> _WHAT THE TASK ASKS_: The listing below contains a span that opens with the line containing "edidLen := 2" and closes with the line containing "pendGate : Option Bool". Return that span exactly.
─── DATA UNDER STUDY ───
/-- DpoPort after reset (INVENTORY.md, State). -/
def DpoPort.reset : DpoPort where
  format := 0
  range := false
  depth := true
  linkRate := 0
  lanes := 0
  drive := 0
  link := .down
  video := 1
  hpd := false
  switched := false
  fenced := false

/-- A DisplayPort sink port (R177). -/
structure DpiPort where
  /-- R177: ENABLE. -/
  enable : Bool
  /-- R177: FORMAT. -/
  format : BitVec 2
  /-- R177: RANGE. -/
  range : Bool
  /-- R177: DEPTH. -/
  depth : Bool
  /-- R177: EDID_LEN. -/
  edidLen : BitVec 3
  /-- R177: LINK_RATE. -/
  linkRate : BitVec 4
  /-- R177: LANES. -/
  lanes : BitVec 3
  /-- R177: LINK_STATE. -/
  link : DpiLink
  /-- R177: SEQ. -/
  seq : BitVec 8
  /-- R177: REASON. -/
  reason : BitVec 4
  /-- R177: MEAS_W. -/
  measW : BitVec 16
  /-- R177: MEAS_H. -/
  measH : BitVec 16
  /-- R176: HPD asserted by the device. -/
  hpd : Bool
  /-- R176: the 2 ms low pulse of HPD is in progress. -/
  pulse : Bool
  /-- R176: the main stream that the source sends. -/
  stream : Option MainStream
  /-- R177: DPI_EDID words 0 to 127. -/
  edid : Tbl (BitVec 32)
  /-- R402: the port is fenced. -/
  fenced : Bool
  deriving DecidableEq, Repr

/-- DpiPort after reset (INVENTORY.md, State). -/
def DpiPort.reset : DpiPort where
  enable := false
  format := 0
  range := false
  depth := true
  edidLen := 2
  linkRate := 0
  lanes := 0
  link := .down
  seq := 0
  reason := 0
  measW := 0
  measH := 0
  hpd := false
  pulse := false
  stream := none
  edid := []
  fenced := false

/-- An output raster's gate (R182) and, for rasters 8 to 15, its ST 2110-20 sender (R178). -/
structure OutPort where
  /-- R182: INTENT. -/
  intent : Bool
  /-- R182: GATED. -/
  gated : Bool
  /-- R182: value that GATED takes at the next start of line LA. -/
  pendGate : Option Bool
  /-- R178: next extended sequence number. -/
  extSeq : BitVec 32
  /-- R178: egress flow queues that carry the raster's packets. -/
  flows : List Nat
  /-- R182: frame and first extended sequence number the lead last reported. -/
  peerSeq : Option (Nat × BitVec 32)
  /-- R171: the line that the port sends, none without a video stream. -/
  wire : Option (List Pixel)
  deriving DecidableEq, Repr

/-- OutPort after reset (INVENTORY.md, State). -/
def OutPort.reset : OutPort where
  intent := false
  gated := true
  pendGate := none
  extSeq := 0
  flows := []
  peerSeq := none
  wire := none

/-- All output and input ports (R173 to R182). -/
structure OutPorts where
  /-- R174: DPO0 to DPO7. -/
  dpo : Tbl DpoPort
  /-- R177: DPI0 to DPI3. -/
  dpi : Tbl DpiPort
  /-- R182: output rasters 0 to 15. -/
  gates : Tbl OutPort
  /-- R183: raster or port and frame at which each event of R183 was raised last. -/
  evFrame : List (EventId × Nat × Nat)
  deriving DecidableEq, Repr

/-- OutPorts after reset (INVENTORY.md, State). -/
def OutPorts.reset : OutPorts where
  dpo := []
  dpi := []
  gates := []
  evFrame := []

/-- A hardware thread of a coding core (R192). -/
structure Thread where
  /-- R192: thread state. -/
  st : ThreadState
  /-- R192: what a thread in WAIT is blocked on. -/
  waitOn : Option WaitOn
  /-- R192: program address. -/
  pc : BitVec 13
  /-- R192: registers G1 to G31 (G0 reads 0). -/
  regs : Tbl (BitVec 32)
  /-- R209: set when the registers were lost in C4: unlisted ones are free values of this number. -/
  lost : Option Nat
  /-- R192: flags Z, N, V, C, T, SAT and DZ. -/
  flags : Flags
  /-- R196: 64-bit accumulator. -/
  acc : BitVec 64
  /-- R191: micro-stack, top first. -/
  stack : List (BitVec 13)
  /-- R195: YIELD: issues no word in the next cycle. -/
  yielded : Bool
  /-- R197: committed registers. -/
  cRegs : Tbl (BitVec 32)
  /-- R197: committed flags. -/
  cFlags : Flags
  /-- R197: committed accumulator. -/
  cAcc : BitVec 64
  /-- R197: committed micro-stack. -/
  cStack : List (BitVec 13)
  /-- R197: restart address. -/
  restart : BitVec 13
  /-- R201: the thread was IDLE at its last commit. -/
  cIdle : Bool
  /-- R197: visible outputs staged since the last commit. -/
  staged : Nat
  deriving DecidableEq, Repr

/-- Thread after reset (INVENTORY.md, State). -/
def Thread.reset : Thread where
  st := .idle
  waitOn := none
  pc := 0
  regs := []
  lost := none
  flags := Flags.reset
  acc := 0
  stack := []
  yielded := false
  cRegs := []
  cFlags := Flags.reset
  cAcc := 0
  cStack := []
  restart := 0
  cIdle := true
  staged := 0

/-- A coding core (R184 to R211). -/
structure CoreS where
  /-- R211: PSTATE. -/
  pstate : PState
  /-- R210: a wake has been requested and the exit latency has not ended. -/
  waking : Bool
  /-- R210: Bellows tokens of the wake have been granted. -/
  granted : Bool
  /-- R210: time from which the exit latency of the wake counts. -/
  grantAt : Nat
  /-- R210: time at which the entry into the power state is complete. -/
  entered : Nat
  /-- R211: BANK: 0 A, 1 B. -/
  bank : Bool
  /-- R211: FENCED. -/
  fenced : Bool
  /-- R211: DRAINING. -/
  draining : Bool
  /-- R211: ROLE. -/
  role : CoreRole
  /-- R301: owning partition; none for an unowned spare. -/
  part : Option Nat
  /-- R211: SEQ of COR_FAULT. -/
  seq : BitVec 8
  /-- R211: CAUSE. -/
  cause : BitVec 3
  /-- R211: THREAD. -/
  fThread : BitVec 3
  /-- R211: GROUP. -/
  fGroup : BitVec 3
  /-- R211: ADDR. -/
  fAddr : BitVec 13
  /-- R203: times of the deadlock-class faults of the last 1 s (RECENT). -/
  recent : List Nat
  /-- R205: times and word addresses of machine checks of the last 1 s. -/
  checks : List (Nat × BitVec 13)
  /-- R211: SWAP. -/
  swapPend : Bool
  /-- R211: REFUSED. -/
  refused : Bool
  /-- R211: REASON. -/
  reason : BitVec 3
  /-- R211: VALID_A. -/
  validA : Bool
  /-- R211: VALID_B. -/
  validB : Bool
  /-- R206: pattern identity of bank A. -/
  patA : BitVec 16
  /-- R206: pattern identity of bank B. -/
  patB : BitVec 16
  /-- R206: decision identity of bank A. -/
  decA : BitVec 16
  /-- R206: decision identity of bank B. -/
  decB : BitVec 16
  /-- R206: BANK_CRC of bank A's image record. -/
  crcA : BitVec 32
  /-- R206: BANK_CRC of bank B's image record. -/
  crcB : BitVec 32
  /-- R185: pattern store: bank A at 0, bank B at 8,192. -/
  words : Tbl (BitVec 160)
  /-- R185: DRAM copy of the banks. -/
  copies : Tbl (BitVec 160)
  /-- R205: the DRAM copy has met an uncorrectable error and is to be rewritten. -/
  copyBad : Bool
  /-- R192: threads 0 to 7. -/
  threads : Tbl Thread
  /-- R193: event bits. -/
  events : BitVec 64
  /-- R184: units by unit code. -/
  units : Tbl UnitS
  /-- R185: working memory, 1,728 KiB. -/
  mem : Memory
  /-- R209: set when working memory was lost: unlisted bytes are free values of this number. -/
  memLost : Option Nat
  /-- R191: descriptor table, 16 entries of 16 bytes. -/
  desc : Memory
  /-- R191: FILL and DRAIN transfers in progress. -/
  dma : List CoreDma
  /-- R192: thread that issued last. -/
  last : Nat
  /-- R202: time at which the count of cycles towards DEADLOCK last was 0. -/
  movedAt : Nat
  /-- R202: issue stopped by a machine check until the reload ends. -/
  stalled : Bool
  /-- R204: the active bank is being reloaded. -/
  reload : Bool
  /-- R201: decode tasks in flight, by task number. -/
  tasks : List Nat
  /-- R103: encode stream whose row is in flight. -/
  encTask : Option Nat
  /-- R402: motion search unit fenced. -/
  noSearch : Bool
  /-- R402: times of contained faults of the last 1 s. -/
  faults : List Nat
  /-- R402: times of contained motion search faults of the last 1 s. -/
  searchFaults : List Nat
  deriving DecidableEq, Repr

/-- CoreS after reset (INVENTORY.md, State). -/
def CoreS.reset : CoreS where
  pstate := .c4
  waking := false
  granted := false
  grantAt := 0
  entered := 0
  bank := false
  fenced := false
  draining := false
  role := .unassigned
  part := none
  seq := 0
  cause := 0
  fThread := 0
  fGroup := 0
  fAddr := 0
  recent := []
  checks := []
  swapPend := false
  refused := false
  reason := 0
  validA := false
  validB := false
  patA := 0
  patB := 0
  decA := 0
  decB := 0
  crcA := 0
  crcB := 0
  words := []
  copies := []
  copyBad := false
  threads := []
  events := 0
  units := []
  mem := []
  memLost := none
  desc := []
  dma := []
  last := 7
  movedAt := 0
  stalled := false
  reload := false
  tasks := []
  encTask := none
  noSearch := false
  faults := []
  searchFaults := []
───
> _RESPONSE_:
  edidLen := 2
  linkRate := 0
  lanes := 0
  link := .down
  seq := 0
  reason := 0
  measW := 0
  measH := 0
  hpd := false
  pulse := false
  stream := none
  edid := []
  fenced := false

/-- An output raster's gate (R182) and, for rasters 8 to 15, its ST 2110-20 sender (R178). -/
structure OutPort where
  /-- R182: INTENT. -/
  intent : Bool
  /-- R182: GATED. -/
  gated : Bool
  /-- R182: value that GATED takes at the next start of line LA. -/
  pendGate : Option Bool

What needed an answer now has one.